### [Stored data entries]
====

-- ==== Sys2Proof/Syntax.lean ====
section
/-! DEFINITION. The abstract syntax: one constructor for each row of the opcode table. The first 185 rows
are instructions of the Turez set and carry the fields of their words (R30, R31); the others are the
steps that are no instruction of a slice (an engine's, a bay's, the dispatcher's, a host port's) and carry
what names the thing they act on. -/

namespace Sys2Proof

/-- The fields of the extension word (R31). -/
structure Ext where
  lc  : Bool
  sc  : BitVec 6
  gov : BitVec 5
  tov : BitVec 5
  rov : BitVec 3
  sat : Bool
  md  : BitVec 11
  deriving DecidableEq, Repr, Inhabited

/-- What follows the base word (R27): nothing, an extension word, or an extension word and a literal. -/
inductive Tail where
  | one
  | two (e : Ext)
  | three (e : Ext) (lit : Word)
  deriving DecidableEq, Repr, Inhabited

/-- The fields of an instruction beside its opcode (R30, R31). -/
structure Fields where
  y   : Bool
  n   : Bool
  dst : BitVec 6
  la  : Bool
  sa  : BitVec 6
  lb  : Bool
  sb  : BitVec 6
  tail : Tail
  deriving DecidableEq, Repr, Inhabited

/-- The extension word of an instruction, zero where it has none (R31, R46). -/
def Fields.ext (f : Fields) : Ext :=
  match f.tail with
  | .one => ⟨false, 0, 0, 0, 0, false, 0⟩
  | .two e => e
  | .three e _ => e

/-- The literal of a three-word form. -/
def Fields.lit? (f : Fields) : Option Word :=
  match f.tail with
  | .three _ l => some l
  | _ => none

/-- The length in words (R27). -/
def Fields.len (f : Fields) : Nat :=
  match f.tail with
  | .one => 1
  | .two _ => 2
  | .three _ _ => 3

/-- A Petixa packet, header and payload (R427). -/
structure Packet where
  type  : Byte
  flags : Byte
  src   : Half
  dst   : Half
  ctx   : Half
  seq   : Word
  len   : Half
  op    : Byte
  rsv   : Byte
  addr  : Dword
  keys  : Dword
  payload : List Byte
  nul   : Bool
  deriving DecidableEq, Repr, Inhabited

/-- What a member of a collective announces (R411). -/
structure Announce where
  op    : Nat
  type  : Nat
  chunk : Nat
  table : List Word
  deriving DecidableEq, Repr, Inhabited

/-- The bytes a slot whose member is outside this package contributes to a bale (R412). -/
structure SlotData where
  slot : Nat
  data : List Byte
  expo : List Byte
  deriving DecidableEq, Repr, Inhabited

/-- Where on a die an uncorrectable error is found (R184, R185): a sector of its memory, of a guest copy that it holds, or of a block's window in
a core store. -/
inductive EccPlace where
  | memory (pa : Nat)
  | guest (home pa : Nat)
  | window (bid line : Nat)
  deriving DecidableEq, Repr, Inhabited

/-- An instrument of the test access network and what of it is read (R471). -/
inductive Instrument where
  | core (core : Nat)
  | bay (bay : Nat)
  | channel (chan addr n : Nat)
  | engine
  | config
  deriving DecidableEq, Repr, Inhabited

====

### [Assignment]
The response must consist solely of the lines from the top of the records through the line holding "are instructions of", copied word for word.

### [Result below]
-- ==== Sys2Proof/Syntax.lean ====
section
/-! DEFINITION. The abstract syntax: one constructor for each row of the opcode table. The first 185 rows
are instructions of the Turez set and carry the fields of their words (R30, R31); the others are the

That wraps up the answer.